▶ **Assignment**: Your answer should restate each line of the data below word for word.

▶ **Stored items from a collection**:
--

/-- A whole unit that was lost stops being lost (R97). -/
def rewriteLost (n : Ns) (u : Nat) (s : State) : State :=
  match n.lookup u with
  | some (.gua g) => if (s.group n.group).isLost g then unlose n.group g s else s
  | _ => s

/-! ### Staging a write (steps 4 and 5 of the write table) -/

/-- One unit enters staging: encrypted, stamped and tagged, the map STAGED, Hawk invalidated (R125, R145, R238). It takes the next DU of
its stream, or for a zoned write the one that it was given at its arrival (R148). -/
def stageUnit (c nsx u stream plain slot : Nat) (place : Option Nat) (s : State) : Option Nat × State :=
  match s.ns? nsx with
  | none => (none, s)
  | some n =>
    let gi := n.group
    let w := (s.group gi).wseq
    let unit := s.makeUnit nsx u w plain
    let put : WSlot := { slot, unit, g := gi, gua := place, nsx, unitNo := u, cmd := c }
    let s1 := ((useNsKeys 2 nsx true s).modGroup gi fun g =>
      { g with wseq := g.wseq + 1, ctrs := { g.ctrs with hostUnits := g.ctrs.hostUnits + 1 } }).modFlash fun f =>
        { f with slots := f.slots ++ [put] }
    match (match place with
      | some gua => (some gua, landCopy gi gua slot s1)
      | none => placeUnit gi stream slot nsx u true s1) with
    | (none, s2) => (none, s2.freeSlot slot)
    | (some gua, s2) =>
      let s3 := s2.modSlot slot fun w => { w with gua := some gua }
      let s4 := if n.zoned then
          addValid gi gua true (s3.modNs nsx fun n => n.modZone (u / n.zoneUnits) fun z => z.append gua)
        else (rewriteLost n u (dropOld n u s3)).modNs nsx fun n => n.setMap u (some (.staged slot))
      (some gua, invalidate nsx u s4)

/-- A placed unit: unit number, GUA, slot, WSEQ. -/
structure Placed where
  unit : Nat
  gua : Nat
  slot : Nat
  wseq : Nat
  deriving DecidableEq, Repr, Inhabited

/-- Placed units grouped into runs that one WRITE record can name (R242). -/
def runsOf (l : List Placed) : List (List Placed) :=
  l.foldl (fun (a : List (List Placed)) p =>
    match a.getLast? with
    | some run =>
      match run.getLast? with
      | some q =>
        if q.unit + 1 = p.unit && q.gua + 1 = p.gua && (q.slot + 1) % 131072 = p.slot && q.wseq + 1 = p.wseq &&
            run.length < 128 then a.dropLast ++ [run ++ [p]]
        else a ++ [[p]]
      | none => a ++ [[p]]
    | none => [[p]]) []

/-- The extent pool is 90 % used (R149). -/
def State.poolHigh (s : State) : Bool := decide (s.extentPool * 90 ≤ s.extents * 100)

/-- EV_FTL_EXTENT_POOL is raised when the pool's use reaches 90 %, once until it has fallen below (R149). -/
def poolCheck (s : State) : State :=
  let s1 := s.modHost fun h => { h with poolTold := s.poolHigh }
  if s.poolHigh && !s.host.poolTold && s.extents ≠ 0 then raise Code.evFtlExtentPool Kind.none 0 [] s1 else s1

/-- A write's units, each with its plaintext, go through staging; the WRITE records follow, one per run (R27, R157,
R242). -/
def stageUnits (c nsx : Nat) (units : List (Nat × Nat)) (cls : Nat → Nat) (place : Nat → Option Nat) (fua : Bool) (s : State) : State :=
  match s.ns? nsx with
  | none => s
  | some n =>
    let gi := n.group
    let start := (s.slotRun units.length).getD 0
    let (placed, s1, _) := units.foldl (fun (a : List Placed × State × Nat) u =>
      let (ps, s, i) := a
      let slot := (start + i) % 131072
      let w := (s.group gi).wseq
      match stageUnit c nsx u.1 (cls u.1) u.2 slot (place u.1) s with
      | (some gua, s1) => (ps ++ [{ unit := u.1, gua, slot, wseq := w }], s1, i + 1)
      | (none, s1) => (ps, s1, i + 1)) ([], s.drew, 0)
    let first := (s1.group gi).jseq
    let s2 := (runsOf placed).foldl (fun s r =>
      let p := nth r 0
      journal gi 0x01 (bodyWrite nsx n.zoned r.length p.unit p.gua p.slot p.wseq) s) s1
    let recs := ((s2.group gi).journal.filter fun r => first ≤ r.jseq && r.ty == 1).map JRec.jseq
    let s3 := s2.modCmd c fun x => { x with wst := .staged, recs := x.recs ++ recs, data := [], merged := [] }
    let s4 := if fua then closeFor gi (placed.map Placed.gua) s3 else s3
    postWrites (soloLog gi (if n.zoned then poolCheck s4 else s4))

/-! ### Partial units: read-modify-write (R65, R110) -/

/-- Units that a byte range covers, and whether it covers one whole. -/
def unitsOf (first len : Nat) : List Nat :=
  if len = 0 then [] else (List.range ((first + len - 1) / 16384 + 1 - first / 16384)).map (first / 16384 + ·)
def coversWhole (first len u : Nat) : Bool := decide (first ≤ u * 16384) && decide (u * 16384 + 16384 ≤ first + len)

/-- The byte ranges of a write, the units they touch, and those no range covers whole. -/
def Cmd.spans (x : Cmd) : List (Nat × Nat) := (x.first, x.len) :: x.more
def Cmd.touched (x : Cmd) : List Nat := (x.spans.map fun p => unitsOf p.1 p.2).flatten.eraseDups
def Cmd.wholeAt (x : Cmd) (u : Nat) : Bool := x.spans.any fun p => coversWhole p.1 p.2 u
def Cmd.partly (x : Cmd) : List Nat := x.touched.filter fun u => !x.wholeAt u

/-- The write stores zeros: Write Zeroes and deallocate (R81). -/
def Cmd.zeros (x : Cmd) : Bool := x.kind == .zeroes || x.kind == .dealloc

/-- A unit's new plaintext: its old bytes with the command's bytes in place. -/
def overlay (first : Nat) (data : List Byte) (u old : Nat) : Nat :=
  let o := unitBytes old
  let lo := first - u * 16384
  let skip := u * 16384 - first
  let d := (data.drop skip).take (16384 - lo)
  leNat (o.take lo ++ d ++ o.drop (lo + d.length))

/-- The class of each unit of a write (R155, R156). -/
def State.unitClass (s : State) (x : Cmd) (n : Ns) (u : Nat) : Nat :=
  if n.zoned then (n.zone (u / n.zoneUnits)).cls
  else match cmdClass x.dspec x.dsm with
    | some c => c
    | none => s.inferClass n u

/-! ### Where a write will go (R148, R157, R176, R242) -/

/-- The next `k` DUs from one upward at which a band places units. -/
def Group.nextDus (g : Group) (b : Band) : Nat → Nat → List Nat
  | 0, _ => []
  | k + 1, du =>
    let d := g.nextDu b (g.bandUnits - du) du
    if d < g.bandUnits then d :: Group.nextDus g b k (d + 1) else []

--

▶ **Your response**:
/-- A whole unit that was lost stops being lost (R97). -/
def rewriteLost (n : Ns) (u : Nat) (s : State) : State :=
  match n.lookup u with
  | some (.gua g) => if (s.group n.group).isLost g then unlose n.group g s else s
  | _ => s

/-! ### Staging a write (steps 4 and 5 of the write table) -/

/-- One unit enters staging: encrypted, stamped and tagged, the map STAGED, Hawk invalidated (R125, R145, R238). It takes the next DU of
its stream, or for a zoned write the one that it was given at its arrival (R148). -/
def stageUnit (c nsx u stream plain slot : Nat) (place : Option Nat) (s : State) : Option Nat × State :=
  match s.ns? nsx with
  | none => (none, s)
  | some n =>
    let gi := n.group
    let w := (s.group gi).wseq
    let unit := s.makeUnit nsx u w plain
    let put : WSlot := { slot, unit, g := gi, gua := place, nsx, unitNo := u, cmd := c }
    let s1 := ((useNsKeys 2 nsx true s).modGroup gi fun g =>
      { g with wseq := g.wseq + 1, ctrs := { g.ctrs with hostUnits := g.ctrs.hostUnits + 1 } }).modFlash fun f =>
        { f with slots := f.slots ++ [put] }
    match (match place with
      | some gua => (some gua, landCopy gi gua slot s1)
      | none => placeUnit gi stream slot nsx u true s1) with
    | (none, s2) => (none, s2.freeSlot slot)
    | (some gua, s2) =>
      let s3 := s2.modSlot slot fun w => { w with gua := some gua }
      let s4 := if n.zoned then
          addValid gi gua true (s3.modNs nsx fun n => n.modZone (u / n.zoneUnits) fun z => z.append gua)
        else (rewriteLost n u (dropOld n u s3)).modNs nsx fun n => n.setMap u (some (.staged slot))
      (some gua, invalidate nsx u s4)

/-- A placed unit: unit number, GUA, slot, WSEQ. -/
structure Placed where
  unit : Nat
  gua : Nat
  slot : Nat
  wseq : Nat
  deriving DecidableEq, Repr, Inhabited

/-- Placed units grouped into runs that one WRITE record can name (R242). -/
def runsOf (l : List Placed) : List (List Placed) :=
  l.foldl (fun (a : List (List Placed)) p =>
    match a.getLast? with
    | some run =>
      match run.getLast? with
      | some q =>
        if q.unit + 1 = p.unit && q.gua + 1 = p.gua && (q.slot + 1) % 131072 = p.slot && q.wseq + 1 = p.wseq &&
            run.length < 128 then a.dropLast ++ [run ++ [p]]
        else a ++ [[p]]
      | none => a ++ [[p]]
    | none => [[p]]) []

/-- The extent pool is 90 % used (R149). -/
def State.poolHigh (s : State) : Bool := decide (s.extentPool * 90 ≤ s.extents * 100)

/-- EV_FTL_EXTENT_POOL is raised when the pool's use reaches 90 %, once until it has fallen below (R149). -/
def poolCheck (s : State) : State :=
  let s1 := s.modHost fun h => { h with poolTold := s.poolHigh }
  if s.poolHigh && !s.host.poolTold && s.extents ≠ 0 then raise Code.evFtlExtentPool Kind.none 0 [] s1 else s1

/-- A write's units, each with its plaintext, go through staging; the WRITE records follow, one per run (R27, R157,
R242). -/
def stageUnits (c nsx : Nat) (units : List (Nat × Nat)) (cls : Nat → Nat) (place : Nat → Option Nat) (fua : Bool) (s : State) : State :=
  match s.ns? nsx with
  | none => s
  | some n =>
    let gi := n.group
    let start := (s.slotRun units.length).getD 0
    let (placed, s1, _) := units.foldl (fun (a : List Placed × State × Nat) u =>
      let (ps, s, i) := a
      let slot := (start + i) % 131072
      let w := (s.group gi).wseq
      match stageUnit c nsx u.1 (cls u.1) u.2 slot (place u.1) s with
      | (some gua, s1) => (ps ++ [{ unit := u.1, gua, slot, wseq := w }], s1, i + 1)
      | (none, s1) => (ps, s1, i + 1)) ([], s.drew, 0)
    let first := (s1.group gi).jseq
    let s2 := (runsOf placed).foldl (fun s r =>
      let p := nth r 0
      journal gi 0x01 (bodyWrite nsx n.zoned r.length p.unit p.gua p.slot p.wseq) s) s1
    let recs := ((s2.group gi).journal.filter fun r => first ≤ r.jseq && r.ty == 1).map JRec.jseq
    let s3 := s2.modCmd c fun x => { x with wst := .staged, recs := x.recs ++ recs, data := [], merged := [] }
    let s4 := if fua then closeFor gi (placed.map Placed.gua) s3 else s3
    postWrites (soloLog gi (if n.zoned then poolCheck s4 else s4))

/-! ### Partial units: read-modify-write (R65, R110) -/

/-- Units that a byte range covers, and whether it covers one whole. -/
def unitsOf (first len : Nat) : List Nat :=
  if len = 0 then [] else (List.range ((first + len - 1) / 16384 + 1 - first / 16384)).map (first / 16384 + ·)
def coversWhole (first len u : Nat) : Bool := decide (first ≤ u * 16384) && decide (u * 16384 + 16384 ≤ first + len)

/-- The byte ranges of a write, the units they touch, and those no range covers whole. -/
def Cmd.spans (x : Cmd) : List (Nat × Nat) := (x.first, x.len) :: x.more
def Cmd.touched (x : Cmd) : List Nat := (x.spans.map fun p => unitsOf p.1 p.2).flatten.eraseDups
def Cmd.wholeAt (x : Cmd) (u : Nat) : Bool := x.spans.any fun p => coversWhole p.1 p.2 u
def Cmd.partly (x : Cmd) : List Nat := x.touched.filter fun u => !x.wholeAt u

/-- The write stores zeros: Write Zeroes and deallocate (R81). -/
def Cmd.zeros (x : Cmd) : Bool := x.kind == .zeroes || x.kind == .dealloc

/-- A unit's new plaintext: its old bytes with the command's bytes in place. -/
def overlay (first : Nat) (data : List Byte) (u old : Nat) : Nat :=
  let o := unitBytes old
  let lo := first - u * 16384
  let skip := u * 16384 - first
  let d := (data.drop skip).take (16384 - lo)
  leNat (o.take lo ++ d ++ o.drop (lo + d.length))

/-- The class of each unit of a write (R155, R156). -/
def State.unitClass (s : State) (x : Cmd) (n : Ns) (u : Nat) : Nat :=
  if n.zoned then (n.zone (u / n.zoneUnits)).cls
  else match cmdClass x.dspec x.dsm with
    | some c => c
    | none => s.inferClass n u

/-! ### Where a write will go (R148, R157, R176, R242) -/

/-- The next `k` DUs from one upward at which a band places units. -/
def Group.nextDus (g : Group) (b : Band) : Nat → Nat → List Nat
  | 0, _ => []
  | k + 1, du =>
    let d := g.nextDu b (g.bandUnits - du) du
    if d < g.bandUnits then d :: Group.nextDus g b k (d + 1) else []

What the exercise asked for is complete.